What the task requires: Once you reach the end of the data, transcribe all of it exactly.

Task input:

-- ==== Sys2Proof/Machine/CollCommands.lean ====
section
/-! DEFINITION. The commands of the collective engine: COLL, and the step descriptors GATHER, DROP_SYNC and GRAD_EXCHANGE
(R385, R389, R404, R412 to R426). -/

namespace Sys2Proof.Machine

/-! ### COLL (R385) -/

/-- Sizes of Table 10.11 with the formats of R385: the unit of a chunk on the wire and the whole, or a refusal. -/
def collShape (op p self : Nat) (src dst : Tensor) : Except Nat (Nat × Nat) :=
  match Fmt.ofCode src.fmt, Fmt.ofCode dst.fmt with
  | some f, some g =>
    let part := fun (e : Nat) => let c := (e + p - 1) / p; min e ((self + 1) * c) - self * c
    if src.mode ≠ 0 ∨ dst.mode ≠ 0 ∨ f.isMX ∨ g.isMX then .error St.paramCode
    else match op with
      | 0 =>
        if (f ≠ .fp32 ∧ f ≠ .bf16) ∨ (g ≠ .fp32 ∧ g ≠ .bf16) then .error St.paramCode
        else if dst.elems ≠ part src.elems then .error St.tdInvalid
        else .ok (4 * ((src.elems + p - 1) / p), 4 * src.elems)
      | 1 =>
        if f.elemBits ≠ g.elemBits ∨ src.elems ≠ part dst.elems then .error St.tdInvalid
        else .ok ((dst.elems + p - 1) / p * (f.elemBits / 8), dst.elems * (f.elemBits / 8))
      | _ =>
        if f.elemBits ≠ g.elemBits ∨ src.elems ≠ dst.elems ∨ src.elems % p ≠ 0 then .error St.tdInvalid
        else .ok (src.elems / p * (f.elemBits / 8), src.elems * (f.elemBits / 8))
  | _, _ => .error St.fmtReserved

def collKind (op : Nat) : CollKind :=
  match op with
  | 0 => .reduceScatter
  | 1 => .allGather
  | _ => .allToAll

/-- Does a tensor that is written touch a tile's program region (R112)? -/
def Tensor.meetsProgram (t : Tensor) : Bool := t.bytes != 0 && Pat.meetsProgram ⟨t.base, t.bytes, 0, 1⟩

/-- Read the tensor descriptors of a source and of a destination. -/
def State.twoTensors (s : State) (v : HostView) (a b : Nat) : Except (Nat × Nat) (Tensor × Tensor) × State :=
  match s.tensor .local3 v a with
  | (.error e, s1) => (.error e, s1)
  | (.ok t, s1) =>
    match s1.tensor .local3 v b with
    | (.error e, s2) => (.error e, s2)
    | (.ok u, s2) => (if u.meetsProgram then .error (St.progRegion, 0) else .ok (t, u), s2)

/-- Can the accesses to an operation's tensors in stacked memory enter their channels (R259)? -/
def State.collOpen (s : State) (c : Coll) : Bool := ([c.src, c.dst, c.res].filterMap id).all fun t => s.localOpen t.base t.bytes

/-- A COLL is checked and its work starts. DEDUCED: log entry 51. -/
def execColl (r j : Nat) (v : HostView) (s : State) : Host.Outcome State Fault Refusal :=
  .next (s.onDesc r j 0x22 fun s0 d =>
    let g := d.n 28 1
    let s := s0.touchStack [s0.groupSpan g]
    let op := d.n 29 1 % 4
    let rm := d.n 30 1 % 4
    match s.groupRefusal g with
    | some e => s.finish r j e
    | none =>
      if op = 3 ∨ rm = 1 ∨ rm = 2 then s.finish r j St.paramCode
      else match s.twoTensors v (d.n 0 8) (d.n 8 8) with
        | (.error e, s1) => s1.complete r j e.1 e.2 0
        | (.ok (t, u), s1) =>
          match collShape op (s.groupSlot g).p (s.groupSlot g).self t u with
          | .error e => s1.finish r j e
          | .ok x =>
            if d.eval ∧ u.poison = 1 then s1.finish r j St.evalWrite
            else
              let c := s1.newColl d (collKind op) none (d.n 24 4) g op x.1 x.2 (some t) (some u) none
              if s.collOpen c = false then s0 else ((s1.take r j).addColl c).startRing v c)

Task answer:
-- ==== Sys2Proof/Machine/CollCommands.lean ====
section
/-! DEFINITION. The commands of the collective engine: COLL, and the step descriptors GATHER, DROP_SYNC and GRAD_EXCHANGE
(R385, R389, R404, R412 to R426). -/

namespace Sys2Proof.Machine

/-! ### COLL (R385) -/

/-- Sizes of Table 10.11 with the formats of R385: the unit of a chunk on the wire and the whole, or a refusal. -/
def collShape (op p self : Nat) (src dst : Tensor) : Except Nat (Nat × Nat) :=
  match Fmt.ofCode src.fmt, Fmt.ofCode dst.fmt with
  | some f, some g =>
    let part := fun (e : Nat) => let c := (e + p - 1) / p; min e ((self + 1) * c) - self * c
    if src.mode ≠ 0 ∨ dst.mode ≠ 0 ∨ f.isMX ∨ g.isMX then .error St.paramCode
    else match op with
      | 0 =>
        if (f ≠ .fp32 ∧ f ≠ .bf16) ∨ (g ≠ .fp32 ∧ g ≠ .bf16) then .error St.paramCode
        else if dst.elems ≠ part src.elems then .error St.tdInvalid
        else .ok (4 * ((src.elems + p - 1) / p), 4 * src.elems)
      | 1 =>
        if f.elemBits ≠ g.elemBits ∨ src.elems ≠ part dst.elems then .error St.tdInvalid
        else .ok ((dst.elems + p - 1) / p * (f.elemBits / 8), dst.elems * (f.elemBits / 8))
      | _ =>
        if f.elemBits ≠ g.elemBits ∨ src.elems ≠ dst.elems ∨ src.elems % p ≠ 0 then .error St.tdInvalid
        else .ok (src.elems / p * (f.elemBits / 8), src.elems * (f.elemBits / 8))
  | _, _ => .error St.fmtReserved

def collKind (op : Nat) : CollKind :=
  match op with
  | 0 => .reduceScatter
  | 1 => .allGather
  | _ => .allToAll

/-- Does a tensor that is written touch a tile's program region (R112)? -/
def Tensor.meetsProgram (t : Tensor) : Bool := t.bytes != 0 && Pat.meetsProgram ⟨t.base, t.bytes, 0, 1⟩

/-- Read the tensor descriptors of a source and of a destination. -/
def State.twoTensors (s : State) (v : HostView) (a b : Nat) : Except (Nat × Nat) (Tensor × Tensor) × State :=
  match s.tensor .local3 v a with
  | (.error e, s1) => (.error e, s1)
  | (.ok t, s1) =>
    match s1.tensor .local3 v b with
    | (.error e, s2) => (.error e, s2)
    | (.ok u, s2) => (if u.meetsProgram then .error (St.progRegion, 0) else .ok (t, u), s2)

/-- Can the accesses to an operation's tensors in stacked memory enter their channels (R259)? -/
def State.collOpen (s : State) (c : Coll) : Bool := ([c.src, c.dst, c.res].filterMap id).all fun t => s.localOpen t.base t.bytes

/-- A COLL is checked and its work starts. DEDUCED: log entry 51. -/
def execColl (r j : Nat) (v : HostView) (s : State) : Host.Outcome State Fault Refusal :=
  .next (s.onDesc r j 0x22 fun s0 d =>
    let g := d.n 28 1
    let s := s0.touchStack [s0.groupSpan g]
    let op := d.n 29 1 % 4
    let rm := d.n 30 1 % 4
    match s.groupRefusal g with
    | some e => s.finish r j e
    | none =>
      if op = 3 ∨ rm = 1 ∨ rm = 2 then s.finish r j St.paramCode
      else match s.twoTensors v (d.n 0 8) (d.n 8 8) with
        | (.error e, s1) => s1.complete r j e.1 e.2 0
        | (.ok (t, u), s1) =>
          match collShape op (s.groupSlot g).p (s.groupSlot g).self t u with
          | .error e => s1.finish r j e
          | .ok x =>
            if d.eval ∧ u.poison = 1 then s1.finish r j St.evalWrite
            else
              let c := s1.newColl d (collKind op) none (d.n 24 4) g op x.1 x.2 (some t) (some u) none
              if s.collOpen c = false then s0 else ((s1.take r j).addColl c).startRing v c)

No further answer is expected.